Unlike regular chatbots that follow a pattern, ChatGPT can reply or decline to reply based on context, as well as give new, idiosyncratic responses. For example, in response to the question: "Who am I?", ChatGPT said: "I cannot answer who you are. Only you know and define yourself".
"It's almost like a tool to help people brainstorm and tell themselves to think differently," said Sarah Hoffman, vice president of AI and machine learning research at Fidelity Investments. He tried using ChatGPT to compose a sample research paper and included some passages by other people. In response, the tool warns: "The article may be from 5 years ago".
For programmers, ChatGPT also helps by offering difficult coding solutions. This is the experience that Javi Ramirez, a 29-year-old software developer in Portugal, has gone through. "It saved me," Ramirez said. "An hour of Google search solved in just 5 minutes on ChatGPT".
Meanwhile, from November, the Lensa AI art tool also caused a fever on social networks with the Magic Avatars feature. User-uploaded photos are modeled in various art styles. The app from Prisma Labs uses the Stability AI model to train and produce works that delight users in just a few taps. Users only need to upload 10-20 photos of themselves, the algorithm will process the images to produce portraits in a variety of styles such as sci-fi, fantasy and cartoon. The app offers a 7-day free trial, then charges $39.99 per year.
Threats from the new generation of AI
According to experts, tools like ChatGPT or Lensa will soon cease to be curious things, but will become ubiquitous, even used every day like how people search on Google or take selfies. However, with that comes the risk of misinformation or privacy concerns.
On social media, some users said that ChatGPT made offensive comments. The tool also gives many "false but seemingly correct answers" that can confuse those who are not knowledgeable and do not cross-check on Google. When asked "If you are wrong, how do you know?", ChatGPT replied: "I can provide accurate and useful information based on the trained data, but I cannot confirm it myself. determine your own accuracy".
ChatGPT helps programmers like Ramirez find difficult algorithms, but this AI sometimes still answers the wrong topic. Programming site Stack Overflow has now banned replies generated by ChatGPT because many of them are incorrect.
According to Wired , Lensa's AI feature with dreamlike photo editing capabilities could be the beginning of a bad nightmare for the community. Many people started abusing Lensa to create erotic pictures. The app also rekindled the discussion about art ethics, with many artists accusing the app's developers of stealing their work to train the AI.
Some users told the WSJ that Lensa creates images that overemphasize certain parts of a woman's body or change eye color and face shape to remove racially identifiable features or ethnicity.

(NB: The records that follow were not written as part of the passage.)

-- ==== Sys2Proof/Machine/InnOps.lean ====
section
/-! DEFINITION. The Inn, the Annex, dispatch and verdicts (spec/10_tokens_inn.md, spec/11_annex_guestbook.md): rooms, sets,
spills, recalls, firings, loops and speculation. -/

namespace Sys2Proof.Machine

open Sys2Proof

/-! ### Graph tables -/

/-- Port kinds of R296. -/
def pkStrict : Nat := 0
def pkSticky : Nat := 1
def pkMerging : Nat := 2

def NodeDesc.pkind (d : NodeDesc) (p : Nat) : Nat := bits ((d.ports[p]?).getD 0) 0 2
def NodeDesc.mop (d : NodeDesc) (p : Nat) : Nat := bits ((d.ports[p]?).getD 0) 4 3
def NodeDesc.mcnt (d : NodeDesc) (p : Nat) : Nat := (d.mcount[p]?).getD 0
def NodeDesc.isMerge (d : NodeDesc) : Bool := d.kind == 2

/-- The graph a slot holds. -/
def Chip.graphOf (ch : Chip) (s : Nat) : Option Graph := (ch.slot s).graph

/-- A node of the graph of slot `s`. -/
def Chip.nodeOf (ch : Chip) (s n : Nat) : Option NodeDesc := (ch.graphOf s).bind fun g => g.nodes[n]?

/-- The node of slot `s` has its home in pack `p` of this chip. -/
def Chip.homeHere (ch : Chip) (s n p : Nat) : Bool :=
  match ch.placeOf s n with
  | some pl => pl.chip == ch.pos.val && pl.pack == p
  | none => false

/-- The slot is ARMED. -/
def Chip.armed (ch : Chip) (s : Nat) : Bool := (ch.slot s).st == .armed

/-! ### Rooms (R284, R285) -/

/-- The set of a tag of a node (R284). -/
def innSet (node ctx iter : Nat) : Nat := (37 * node + 101 * ctx + 13 * iter) % 480

/-- The set of a token; a sticky value uses ITERATION 0. -/
def tokSet (t : BitVec 128) : Nat :=
  innSet (Token.node t) (Token.context t) (if Token.sticky t then 0 else Token.iteration t)

/-- Same node and context. -/
def sameNode (t u : BitVec 128) : Bool := Token.node t == Token.node u && Token.context t == Token.context u

/-- Same node and tag. -/
def sameTag (t u : BitVec 128) : Bool := sameNode t u && Token.iteration t == Token.iteration u

/-- The firing is of the token's node and tag. -/
def Firing.ofTag (f : Firing) (t : BitVec 128) : Bool :=
  f.node == Token.node t && f.ctx == Token.context t && f.iter == Token.iteration t

/-- Main-store rooms in use. -/
def Inn.main (i : Inn) : Nat :=
  (i.rooms.filter fun r => !r.reserve).length + i.ready.foldl (fun a f => a + f.rooms) 0

/-- Reserve rooms in use. -/
def Inn.resv (i : Inn) : Nat :=
  (i.rooms.filter fun r => r.reserve).length + i.ready.foldl (fun a f => a + f.resv) 0

/-- Main-store rooms of set `k` in use. -/
def Inn.ways (i : Inn) (k : Nat) : Nat :=
  (i.rooms.filter fun r => !r.reserve && tokSet r.tok == k).length +
    (i.ready.filter fun f => innSet f.node f.ctx f.iter == k).foldl (fun a f => a + f.rooms) 0

/-- Main-store rooms a slot uses in a pack. -/
def Chip.usedBy (ch : Chip) (p s : Nat) : Nat :=
  let i := ch.inn p
  (i.rooms.filter fun r => !r.reserve && ch.ctxSlot (Token.context r.tok) == some s).length +
    (i.ready.filter fun f => f.slot == s).foldl (fun a f => a + f.rooms) 0

/-- A token may lodge in the main store (R285). -/
def Chip.canLodge (ch : Chip) (p s : Nat) (t : BitVec 128) : Bool :=
  let i := ch.inn p
  decide (ch.usedBy p s < ch.rd (F.INN_QUOTA_QUOTA p s)) && decide (i.main < 3840) && decide (i.ways (tokSet t) < 8)

/-- The Inn's registers follow its state; `old` is MAIN before (R19, R289, R293). -/
def Chip.innSync (ch : Chip) (p old : Nat) : Chip :=
  let i := ch.inn p
  let c := (ch.wr (F.INN_LEVEL_MAIN p) i.main).wr (F.INN_LEVEL_RESERVE p) i.resv
  let c := c.watermark (F.INN_STAT_WM_SEEN p) (F.INN_HWM_MAIN p) (F.INN_WM_TIME_TIME p) (c.rd (F.INN_WM_THRESH p)) old i.main
  let c := (c.setFlag (F.INN_STAT_DQ_FULL_LIVE p) (decide (64 ≤ i.dq.length))).wr (F.INN_STAT_DQ_LEVEL p) i.dq.length
  let c := (c.wr (F.INN_STAT_DUPQ_LEVEL p) i.dups.length).wr (F.INN_DUP_HEAD_TOKEN p) ((i.dups.head?).elim 0 (·.toNat))
  (List.range 16).foldl (fun c s => c.wr (F.INN_QUOTA_USED p s) (c.usedBy p s)) c

/-- Blocked work of slot `s` in pack `p` (R311). -/
def Chip.blockedIn (ch : Chip) (p s : Nat) : Bool :=
  let i := ch.inn p
  (i.annex.any fun l => l.ents.any fun e => ch.ctxSlot (Token.context e.tok) == some s) ||
    (i.ready.any fun f => f.slot == s) || i.spillWait.any fun e => ch.ctxSlot (Token.context e.1) == some s

/-- Blocked work of slot `s` on the chip; none while the slot is not ARMED (R274). -/
def Chip.blockedWork (ch : Chip) (s : Nat) : Bool := ch.armed s && (List.range 12).any fun p => ch.blockedIn p s

/-- Slots whose blocked work has gone have not been blocked throughout the present interval (R315). -/
def Chip.gapSync (ch : Chip) : Chip :=
  (List.range 16).foldl (fun (c : Chip) s =>
    if (c.slot s).blocked && !c.blockedWork s then c.setSlot s { c.slot s with blocked := false } else c) ch

/-- An operation on pack `p` followed by its registers. -/
def Chip.innDo (ch : Chip) (p : Nat) (f : Chip → Chip) : Chip := ((f ch).innSync p (ch.inn p).main).gapSync

/-! ### Loops (R309) -/

/-- The loop whose entry node is `n`: its index and K. -/
def Graph.loopEntry (g : Graph) (n : Nat) : Option (Nat × Nat) :=
  g.loops.zipIdx.findSome? fun e => if e.1.1 = n then some (e.2, e.1.2.2) else none

/-- Open iterations of a loop and context at its entry's pack. -/
def Inn.openCount (i : Inn) (s l c : Nat) : Nat :=
  (i.loopOpen.find? fun e => e.1 == s && e.2.1 == l && e.2.2.1 == c).elim 0 (·.2.2.2)

def Inn.setOpen (i : Inn) (s l c n : Nat) : Inn :=
  { i with loopOpen := (i.loopOpen.filter fun e => !(e.1 == s && e.2.1 == l && e.2.2.1 == c)) ++
      (if n = 0 then [] else [(s, l, c, n)]) }

/-- The firing is held back by its loop's bound. -/
def Chip.gated (ch : Chip) (p : Nat) (f : Firing) : Bool :=
  match (ch.graphOf f.slot).bind fun g => g.loopEntry f.node with
  | some (l, k) => decide (k ≤ (ch.inn p).openCount f.slot l f.ctx)
  | none => false

/-- The firing enters the dispatch queue; its iteration opens, its rooms are free (R289, R309). -/
def Chip.enqueue (ch : Chip) (p : Nat) (f : Firing) : Chip :=
  let i := ch.inn p
  let i := match (ch.graphOf f.slot).bind fun g => g.loopEntry f.node with
    | some (l, _) => i.setOpen f.slot l f.ctx (i.openCount f.slot l f.ctx + 1)
    | none => i
  ch.setInn p { i with dq := i.dq ++ [{ f with rooms := 0, resv := 0, gated := false }] }

/-- READY sets enter the dispatch queue in order of completion while it has space (R274, R289, R309). -/
def Chip.refill (ch : Chip) (p : Nat) : Nat → Chip
  | 0 => ch
  | fuel + 1 =>
    let i := ch.inn p
    if 64 ≤ i.dq.length then ch
    else match pickFirst (fun f => ch.armed f.slot && !ch.gated p f) i.ready with
      | none => ch
      | some (f, rest) => ((ch.setInn p { i with ready := rest }).enqueue p f).refill p fuel

/-- READY sets proceed as far as R289 allows. -/
def Chip.refillAll (ch : Chip) (p : Nat) : Chip := ch.refill p 64

/-- A completed set: it waits READY behind the sets completed before it, and enters the queue as R289 allows. -/
def Chip.enrol (ch : Chip) (p : Nat) (f : Firing) : Chip :=
  let i := ch.inn p
  (ch.setInn p { i with ready := i.ready ++ [{ f with gated := ch.gated p f }] }).refillAll p

/-- A close notice (R309): the open count falls and a waiting entry set may enter; a count of 0 discards it. -/
def Chip.closeLoop (ch : Chip) (p s l c : Nat) : Chip :=
  let i := ch.inn p
  let n := i.openCount s l c
  if n = 0 then ch.count F.DFX_DL_CLOSE0_COUNT F.DFX_DL_STAT_OVF 2
  else (ch.setInn p (i.setOpen s l c (n - 1))).refillAll p

/-- A notice sent to the home of a loop's entry (R309): in this chip, or in a CLOSE flit. -/
def Chip.sendClose (ch : Chip) (s l c : Nat) : Chip :=
  match (ch.graphOf s).bind fun g => (g.loops[l]?).bind fun e => g.place[e.1]? with
  | some pl =>
    if pl.chip = ch.pos.val then
      let i := ch.inn pl.pack
      ch.setInn pl.pack { i with notices := i.notices ++ [(s, l, c)] }
    else ch.sendFlit pl.chip 0 2 (padTo 48 (toLe 8 (s % 16 + l % 2 ^ 16 * 2 ^ 8 + c % 2 ^ 10 * 2 ^ 24)) ++ [1#8])
  | none => ch

/-- A firing ended: the loops whose exit node it is get their notice. (DEDUCED, log entry 100.) -/
def Chip.firingEnded (ch : Chip) (f : Firing) : Chip :=
  match ch.graphOf f.slot with
  | some g => (g.loops.zipIdx.filter fun e => e.1.2.1 == f.node).foldl (fun (c : Chip) e => c.sendClose f.slot e.2 f.ctx) ch
  | none => ch

/-- A firing of a node of slot `s` was killed: if the node is a loop's entry, its iteration closes (R309). -/
def Chip.entryKilled (ch : Chip) (p s node ctx : Nat) : Chip :=
  match (ch.graphOf s).bind fun g => g.loopEntry node with
  | some (l, _) => ch.closeLoop p s l ctx
  | none => ch

/-! ### The Annex (R302 to R306, R330) -/

/-- Lines of a pack's region. -/
def Chip.annexLines (ch : Chip) : Nat := ch.rd F.ANX_SIZE_MIB * 1048576 / 12 / 64

/-- Flat address of line `idx` of pack `p`'s region: the regions lie in pack order from the lowest byte of the reservation (R302,
R502). (DEDUCED, log entry 89.) -/
def Chip.annexAddr (ch : Chip) (p idx : Nat) : Nat :=
  ch.dramTop - ch.rd F.ANX_SIZE_MIB * 1048576 + 64 * (p * ch.annexLines + idx)

/-- The tokens of a line with their contributions. -/
def AnxLine.toks (l : AnxLine) : List (BitVec 128 × Nat) := l.ents.map fun e => (e.tok, e.mc)

/-- The tokens of a pack's region, oldest line first. -/
def Inn.annexToks (i : Inn) : List (BitVec 128 × Nat) := i.annex.flatMap AnxLine.toks

/-- Tokens of a pack's region. -/
def Inn.spilled (i : Inn) : Nat := i.annex.foldl (fun a l => a + l.ents.length) 0

/-- NEXT of a line that ends its chain (R330). -/
def lineEnd : Nat := 0xFFFFFF

/-- The 64 bytes of a line in its bucket chain, whose next line is `next` (R330). -/
def AnxLine.image (l : AnxLine) (next : Nat) : List Byte :=
  padTo 48 (l.ents.flatMap fun e => tokBytes e.tok) ++ toLe 3 next ++ padTo 3 (l.ents.flatMap fun e => toLe 1 e.mc) ++
    toLe 2 (l.set + l.ents.length * 512) ++ toLe 8 ((l.ents.head?).elim 0 (·.since))

/-- The images of the lines in use, chained within their buckets (R330). -/
def chainImages : List AnxLine → List (Nat × List Byte)
  | [] => []
  | l :: t => (l.idx, l.image (((t.find? fun m => m.set == l.set).map (·.idx)).getD lineEnd)) :: chainImages t

/-- The images of the lines that were freed, the free list's head first; `tail` is the line behind them (R330). -/
def freeImages (tail : Nat) : List Nat → List (Nat × List Byte)
  | [] => []
  | n :: t => (n, zeros 48 ++ toLe 3 ((t.head?).getD tail) ++ zeros 13) :: freeImages tail t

Andrey Usoltsev, CEO and co-founder of Prisma Labs, acknowledges some lingering issues on Lensa. "It's true that this AI sometimes uses user-uploaded photos to create 'revealing' or sexually suggestive content," he said, adding that it has added a feature that deletes user-uploaded photos after 24 hours. language.
According to Jennifer King, data policy and privacy fellow at the Institute for Artificial Intelligence at Stanford University, users should be cautious with AI . "Tools like that tend to be flashy. Sometimes, it's accurate enough. But without the right corridors, it will cause users a lot of problems," he emphasized.